Excerpted data: Begin

@[simp] theorem execLevelRepropose_fuses (s : State) : Answer.fuses (execLevelRepropose s) s :=
  Answer.fuses_of_burns (execLevelRepropose_otp s)

@[simp] theorem execNvDownLand_fuses (s : State) : Answer.fuses (execNvDownLand s) s :=
  Answer.fuses_of_burns (execNvDownLand_otp s)

@[simp] theorem execNvUpLand_fuses (s : State) : Answer.fuses (execNvUpLand s) s :=
  Answer.fuses_of_burns (execNvUpLand_otp s)

@[simp] theorem execVxConfirmed_fuses (read : VxRead) (s : State) : Answer.fuses (execVxConfirmed read s) s :=
  Answer.fuses_of_burns (execVxConfirmed_otp read s)

@[simp] theorem execVxConfirmTimeout_fuses (fails : Nat) (mv : Nat) (s : State) : Answer.fuses (execVxConfirmTimeout fails mv s) s :=
  Answer.fuses_of_burns (execVxConfirmTimeout_otp fails mv s)

@[simp] theorem execAvsCurrentRead_fuses (fails : Nat) (current : Nat) (alert : Bool) (s : State) : Answer.fuses (execAvsCurrentRead fails current alert s) s :=
  Answer.fuses_of_burns (execAvsCurrentRead_otp fails current alert s)

@[simp] theorem execTempSample_fuses (ts : List Int) (s : State) : Answer.fuses (execTempSample ts s) s :=
  Answer.fuses_of_burns (execTempSample_otp ts s)

@[simp] theorem execDamperRepeat_fuses (s : State) : Answer.fuses (execDamperRepeat s) s :=
  Answer.fuses_of_burns (execDamperRepeat_otp s)

@[simp] theorem execDamperCool_fuses (s : State) : Answer.fuses (execDamperCool s) s :=
  Answer.fuses_of_burns (execDamperCool_otp s)

@[simp] theorem execStageStopped_fuses (s : State) : Answer.fuses (execStageStopped s) s :=
  Answer.fuses_of_burns (execStageStopped_otp s)

@[simp] theorem execStageTimeout_fuses (s : State) : Answer.fuses (execStageTimeout s) s :=
  Answer.fuses_of_burns (execStageTimeout_otp s)

@[simp] theorem execRollbackComplete_fuses (s : State) : Answer.fuses (execRollbackComplete s) s :=
  Answer.fuses_of_burns (execRollbackComplete_otp s)

@[simp] theorem execWakeEnergy_fuses (l : Nat) (s : State) : Answer.fuses (execWakeEnergy l s) s :=
  Answer.fuses_of_burns (execWakeEnergy_otp l s)

@[simp] theorem execWakeMspi_fuses (s : State) : Answer.fuses (execWakeMspi s) s :=
  Answer.fuses_of_burns (execWakeMspi_otp s)

@[simp] theorem execWakeMdio_fuses (s : State) : Answer.fuses (execWakeMdio s) s :=
  Answer.fuses_of_burns (execWakeMdio_otp s)

@[simp] theorem execWakeTimer_fuses (s : State) : Answer.fuses (execWakeTimer s) s :=
  Answer.fuses_of_burns (execWakeTimer_otp s)

@[simp] theorem execWakeNotReady_fuses (block : Nat) (s : State) : Answer.fuses (execWakeNotReady block s) s :=
  Answer.fuses_of_burns (execWakeNotReady_otp block s)

@[simp] theorem execWakeComplete_fuses (s : State) : Answer.fuses (execWakeComplete s) s :=
  Answer.fuses_of_burns (execWakeComplete_otp s)

@[simp] theorem execClockGateTimeout_fuses (stuck : List StuckAccess) (s : State) : Answer.fuses (execClockGateTimeout stuck s) s :=
  Answer.fuses_of_burns (execClockGateTimeout_otp stuck s)

@[simp] theorem execFaultSample_fuses (reports : List FaultInput) (s : State) : Answer.fuses (execFaultSample reports s) s :=
  Answer.fuses_of_burns (execFaultSample_otp reports s)

@[simp] theorem execRailDisagree_fuses (source : Nat) (seen : Nat) (s : State) : Answer.fuses (execRailDisagree source seen s) s :=
  Answer.fuses_of_burns (execRailDisagree_otp source seen s)

@[simp] theorem execFaultHandlingEnd_fuses (s : State) : Answer.fuses (execFaultHandlingEnd s) s :=
  Answer.fuses_of_burns (execFaultHandlingEnd_otp s)

@[simp] theorem execFenceRecoveryEnd_fuses (master : Nat) (s : State) : Answer.fuses (execFenceRecoveryEnd master s) s :=
  Answer.fuses_of_burns (execFenceRecoveryEnd_otp master s)

@[simp] theorem execWatchdogRestart_fuses (s : State) : Answer.fuses (execWatchdogRestart s) s :=
  Answer.fuses_of_burns (execWatchdogRestart_otp s)

@[simp] theorem execWatchdogExpire_fuses (s : State) : Answer.fuses (execWatchdogExpire s) s :=
  Answer.fuses_of_burns (execWatchdogExpire_otp s)

@[simp] theorem execPinHoldEnd_fuses (pin : Nat) (s : State) : Answer.fuses (execPinHoldEnd pin s) s :=
  Answer.fuses_of_burns (execPinHoldEnd_otp pin s)

@[simp] theorem execIbHoldEnd_fuses (n : Nat) (s : State) : Answer.fuses (execIbHoldEnd n s) s :=
  Answer.fuses_of_burns (execIbHoldEnd_otp n s)

@[simp] theorem execIbRefresh_fuses (s : State) : Answer.fuses (execIbRefresh s) s :=
  Answer.fuses_of_burns (execIbRefresh_otp s)

@[simp] theorem execRailGood_fuses (rail : Nat) (s : State) : Answer.fuses (execRailGood rail s) s :=
  Answer.fuses_of_burns (execRailGood_otp rail s)

@[simp] theorem execRailTrip_fuses (rail : Nat) (s : State) : Answer.fuses (execRailTrip rail s) s :=
  Answer.fuses_of_burns (execRailTrip_otp rail s)

@[simp] theorem execVhLoss_fuses (s : State) : Answer.fuses (execVhLoss s) s :=
  Answer.fuses_of_burns (execVhLoss_otp s)

@[simp] theorem execNonceExpire_fuses (ch : Channel) (s : State) : Answer.fuses (execNonceExpire ch s) s :=
  Answer.fuses_of_burns (execNonceExpire_otp ch s)

@[simp] theorem execLockoutEnd_fuses (ch : Channel) (s : State) : Answer.fuses (execLockoutEnd ch s) s :=
  Answer.fuses_of_burns (execLockoutEnd_otp ch s)

@[simp] theorem execBootVerifyDone_fuses (s : State) : Answer.fuses (execBootVerifyDone s) s :=
  Answer.fuses_of_burns (execBootVerifyDone_otp s)

@[simp] theorem execFwUploadTimeout_fuses (s : State) : Answer.fuses (execFwUploadTimeout s) s :=
  Answer.fuses_of_burns (execFwUploadTimeout_otp s)

@[simp] theorem execPostLands_fuses (p : Page) (i : Nat) (s : State) : Answer.fuses (execPostLands p i s) s :=
  Answer.fuses_of_burns (execPostLands_otp p i s)

@[simp] theorem execSealedNegotiationStart_fuses (port : Nat) (s : State) : Answer.fuses (execSealedNegotiationStart port s) s :=
  Answer.fuses_of_burns (execSealedNegotiationStart_otp port s)

@[simp] theorem execSealConfirm_fuses (port : Nat) (s : State) : Answer.fuses (execSealConfirm port s) s :=
  Answer.fuses_of_burns (execSealConfirm_otp port s)

@[simp] theorem execSuperframeStart_fuses (s : State) : Answer.fuses (execSuperframeStart s) s :=
  Answer.fuses_of_burns (execSuperframeStart_otp s)

@[simp] theorem execPilotCycleStart_fuses (meters : List LineMeter) (s : State) : Answer.fuses (execPilotCycleStart meters s) s :=
  Answer.fuses_of_burns (execPilotCycleStart_otp meters s)

@[simp] theorem execLetterboxLeaseExpire_fuses (ch : Channel) (s : State) : Answer.fuses (execLetterboxLeaseExpire ch s) s :=
  Answer.fuses_of_burns (execLetterboxLeaseExpire_otp ch s)

@[simp] theorem execMspiStatus_fuses (s : State) : Answer.fuses (execMspiStatus s) s :=
  Answer.fuses_of_burns (execMspiStatus_otp s)

@[simp] theorem execMspiChannelReset_fuses (s : State) : Answer.fuses (execMspiChannelReset s) s :=
  Answer.fuses_of_burns (execMspiChannelReset_otp s)

@[simp] theorem execMspiBadCommand_fuses (_cmd : Nat) (s : State) : Answer.fuses (execMspiBadCommand _cmd s) s :=
  Answer.fuses_of_burns (execMspiBadCommand_otp _cmd s)

@[simp] theorem execMreqRead_fuses (lane : Nat) (tag : Nat) (addr : Nat) (n : Nat) (s : State) : Answer.fuses (execMreqRead lane tag addr n s) s :=
  Answer.fuses_next (State.askInband_fuses _ _)

@[simp] theorem execMreqWrite_fuses (lane : Nat) (tag : Nat) (addr : Nat) (ws : List Word) (s : State) : Answer.fuses (execMreqWrite lane tag addr ws s) s :=
  Answer.fuses_next (State.askInband_fuses _ _)

@[simp] theorem execMreqIncomplete_fuses (lane : Nat) (tag : Nat) (s : State) : Answer.fuses (execMreqIncomplete lane tag s) s :=
  Answer.fuses_next (State.askInband_fuses _ _)

@[simp] theorem execMdioWindowRead_fuses (prtad : Nat) (late : Bool) (s : State) : Answer.fuses (execMdioWindowRead prtad late s) s :=
  withMdio_fuses fun _ => (State.windowRead_fuses _ _)

@[simp] theorem execMdioWindowWrite_fuses (prtad : Nat) (hi : Nat) (s : State) : Answer.fuses (execMdioWindowWrite prtad hi s) s :=
  withMdio_fuses fun _ => (State.windowWrite_fuses _ _)

@[simp] theorem execMdioErrorRead_fuses (prtad : Nat) (s : State) : Answer.fuses (execMdioErrorRead prtad s) s :=
  Answer.fuses_of_burns (execMdioErrorRead_otp prtad s)

@[simp] theorem execRegisterWrite_fuses (ch : Channel) (addr : Nat) (width : Nat) (w : Word) (s : State) : Answer.fuses (execRegisterWrite ch addr width w s) s :=
  Answer.fuses_next (State.hostWrite_fuses _ _ _ _ _)

@[simp] theorem execCounterLoRead_fuses (ch : Channel) (addr : Nat) (s : State) : Answer.fuses (execCounterLoRead ch addr s) s :=
  Answer.fuses_next (State.hostRead_fuses _ _ _)

@[simp] theorem execEcho_fuses (ch : Channel) (s : State) : Answer.fuses (execEcho ch s) s :=
  Answer.fuses_next (State.ringOpcode_fuses _ _ _ _)

@[simp] theorem execDiag_fuses (ch : Channel) (s : State) : Answer.fuses (execDiag ch s) s :=
  Answer.fuses_next (State.ringOpcode_fuses _ _ _ _)

@[simp] theorem execFwBegin_fuses (ch : Channel) (s : State) : Answer.fuses (execFwBegin ch s) s :=
  Answer.fuses_next (State.ringOpcode_fuses _ _ _ _)

@[simp] theorem execFwChunk_fuses (ch : Channel) (s : State) : Answer.fuses (execFwChunk ch s) s :=
  Answer.fuses_next (State.ringOpcode_fuses _ _ _ _)

@[simp] theorem execFwCommit_fuses (ch : Channel) (s : State) : Answer.fuses (execFwCommit ch s) s :=
  Answer.fuses_next (State.ringOpcode_fuses _ _ _ _)

@[simp] theorem execParcelExportBegin_fuses (ch : Channel) (s : State) : Answer.fuses (execParcelExportBegin ch s) s :=
  Answer.fuses_next (State.ringOpcode_fuses _ _ _ _)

Excerpted data: End

▶ [Activity]
Return only the number of lines above that include the word "alert".

▶ [Final answer]
2